Soziale Benachteiligungen oder individuelle Beeinträchtigungen junger Menschen stehen oft in einem wechselseitigen Zusammenhang mit gesundheitlichen und psychosozialen Belastungen. Die erhöhte psychosomatische Beschwerdelast bei Kindern und Jugendlichen in sozial belasteten Lebenswelten und Armutslagen kann zu schulisch und beruflich beeinträchtigenden, psychischen Behinderungen, Lernbehinderungen und sozialer Exklusion führen. Die Corona-Pandemie hat den Zusammenhang von sozialer und gesundheitlicher Ungleichheit noch einmal deutlicher gemacht: Von Armut oder sozialer Ausgrenzung bedrohte Jugendliche sind nicht nur einem größeren Infektionsrisiko ausgesetzt – auch in Bezug auf die psychischen Folgen der Corona-Krise sind sie nachweislich einem größeren Risiko in Bezug auf depressive Angst- und Stressreaktionen ausgesetzt.
Infolge der hohen psychosozialen Belastungen sind junge Menschen in erhöhtem Maße im Rahmen der Jugendsozialarbeit – insbesondere an Schule und im Übergang Schule/Beruf – auf eine gezielt gesundheitsfördernde Unterstützung angewiesen. Um soziale Benachteiligungen und individuelle Beeinträchtigungen bei der schulischen und beruflichen Ausbildung, Eingliederung in die Arbeitswelt und sozialen Integration auszugleichen und zu überwinden, muss Jugendsozialarbeit vor diesem Hintergrund verstärkt auch das sog. subjektive Wohlbefinden (das Erleben des individuellen körperlichen, seelischen und sozialen Wohlbefindens) ihrer Klientel im Blick haben und das Thema Gesundheitsförderung als fachlichen Standard in der Jugendsozialarbeit explizit machen.

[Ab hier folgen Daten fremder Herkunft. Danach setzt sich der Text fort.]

/-! ### The ends of a stop (R310, R316, R321) -/

theorem standstill_of_still (hs : (safG s g).state = .ss1r) (h : max 1 (grpCfg s g).nstill ≤ (safG s g).still) :
    standstill g s = lateDecision g (decideSto g 18 (safG s g).cause s) := by
  simp only [standstill, hs, h]
  rfl

theorem standstill_of_moving (h : (safG s g).still < max 1 (grpCfg s g).nstill) : standstill g s = s := by
  unfold standstill
  dsimp only
  rw [if_neg (by simp only [Bool.and_eq_true, decide_eq_true_eq, not_and]; omega)]

theorem ss1Timeout_of_late (hs : (safG s g).state = .ss1r) (h : (grpCfg s g).tss1max ≤ s.time.tickno - (safG s g).decTick) :
    ss1Timeout g s = lateDecision g (decideSto g 19 (safG s g).cause (event 0x0811 g s)) := by
  simp only [ss1Timeout, hs, h]
  rfl

theorem ss1Timeout_of_early (h : s.time.tickno - (safG s g).decTick < (grpCfg s g).tss1max) : ss1Timeout g s = s := by
  simp [ss1Timeout, not_le.2 h]

/-- A group that its automatic restart takes to RUN. -/
def restarted (x : SafGroup) : SafGroup := { x with state := .run, cause := 0, nres := 0, aLatch := false }

theorem autoRestart_of_ready (hr : restartOk s g = true) (h : max 1 (grpCfg s g).nres ≤ (safG s g).nres) :
    autoRestart g s = onGrp g (fun y => { y with leave := 2 }) (onSafG g restarted s) := by
  simp only [autoRestart, hr, h]
  rfl

theorem autoRestart_of_manual (h : (grpCfg s g).autores = false) : autoRestart g s = s := by
  simp [autoRestart, restartOk, h]

/-- The state of an expired degraded mode before its stop is decided (R321). -/
def expiryNoted (g : Nat) (s : State) : State := event 0x0841 g (onSafG g (fun y => { y with expBlock := true }) s)

theorem degradedExpiry_of_expired (hd : (safG s g).deg = true) (ht : (safG s g).tleft = 0)
    (hr : (safG s g).state = .run ∨ (safG s g).state = .scaled) :
    degradedExpiry g s = lateDecision g (decideStop g 10 false (expiryNoted g s)) := by
  rcases hr with hr | hr <;> simp only [degradedExpiry, hd, ht, hr] <;> rfl

theorem degradedExpiry_of_left (h : 0 < (safG s g).tleft) : degradedExpiry g s = s := by
  simp [degradedExpiry, Nat.ne_of_gt h]

end

/-! ### The step generators of a group in STO (R173, R311) -/

/-- A step generator that issues no further pulse. -/
def StepsStopped (x : ChanSt) : Prop := x.sched = [] ∧ x.schedNext = [] ∧ x.stepped = x.issued

/-- From s to t channels changed only, and channel c, once stopped, stays stopped. -/
structure KeepsStopped (c : Nat) (s t : State) : Prop where
  parts : only [.axio] s t
  channels : t.axio.length = s.axio.length
  issued : (chSt t c).issued = (chSt s c).issued
  stopped : StepsStopped (chSt s c) → StepsStopped (chSt t c)

namespace KeepsStopped
variable {c : Nat} {s t u : State}

theorem refl (c : Nat) (s : State) : KeepsStopped c s s := ⟨only_refl _ s, rfl, rfl, id⟩

theorem trans (h : KeepsStopped c s t) (k : KeepsStopped c t u) : KeepsStopped c s u :=
  ⟨only_trans h.parts k.parts, k.channels.trans h.channels, k.issued.trans h.issued, k.stopped ∘ h.stopped⟩

theorem axesOf (h : KeepsStopped c s t) (g : Nat) : Machine.axesOf t g = Machine.axesOf s g := by
  have hi : t.image = s.image := h.parts .image (by decide)
  simp only [Machine.axesOf, axisCfg, hi]

theorem axisCfg (h : KeepsStopped c s t) (a : Nat) : Machine.axisCfg t a = Machine.axisCfg s a :=
  congrArg (fun i : Image => nth i.axes a) (h.parts .image (by decide) : t.image = s.image)

end KeepsStopped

Für die Jugendsozialarbeit hat das fachlich zur Folge, sich professions- und sektorübergreifend für ein verstärktes Zusammenspiel und Zusammendenken der Systeme: Gesundheit – Soziale Arbeit und Bildung zu öffnen, sich mit den bereits bestehenden Ansätzen, Anbietern und Akteuren der Gesundheitsförderung zu vernetzen und ggf. auch die gemeinsame politische Lobbyarbeit zu intensivieren, um gemeinsame Hilfen/Angebote bundeseinheitlich zu stärken und sicherzustellen. Ebenso sollte sie bei der Konzeption schul- und arbeitsweltbezogener sowie sozialräumlich orientierter Ansätze und Angebote immer auch sozialpsychologisch relevante, „lebenswerte“ Alltagsaspekte junger Menschen, bzw. deren subjektives Wohlbefinden fokussieren. Dabei darf es nicht nur um die Entwicklung vertrauensbildender Maßnahmen, Angebote zur Resilienzförderung oder den Aufbau psychosozialer Unterstützungssysteme gehen, sondern v.a. auch um die aktive Beteiligung junger Menschen an der Ausgestaltung der für sie avisierten Angebote. Denn Partizipation ist ein wesentlicher Bestandteil psychosozialer Gesundheitsförderung: Teilhabe fördert Selbstwirksamkeit, stärkt das Erleben von Wohlbefinden und Glück sowie die Entwicklung von Resilienz, die wiederum dazu befähigt, an Herausforderungen zu wachsen, statt daran zu zerbrechen. Diese Faktoren zusammengenommen stellen eine wichtige kognitive und emotionale Grundlage für den Bildungserfolg und die soziale Teilhabe junger Menschen und einen wichtigen Baustein für gesellschaftliche Chancengerechtigkeit dar.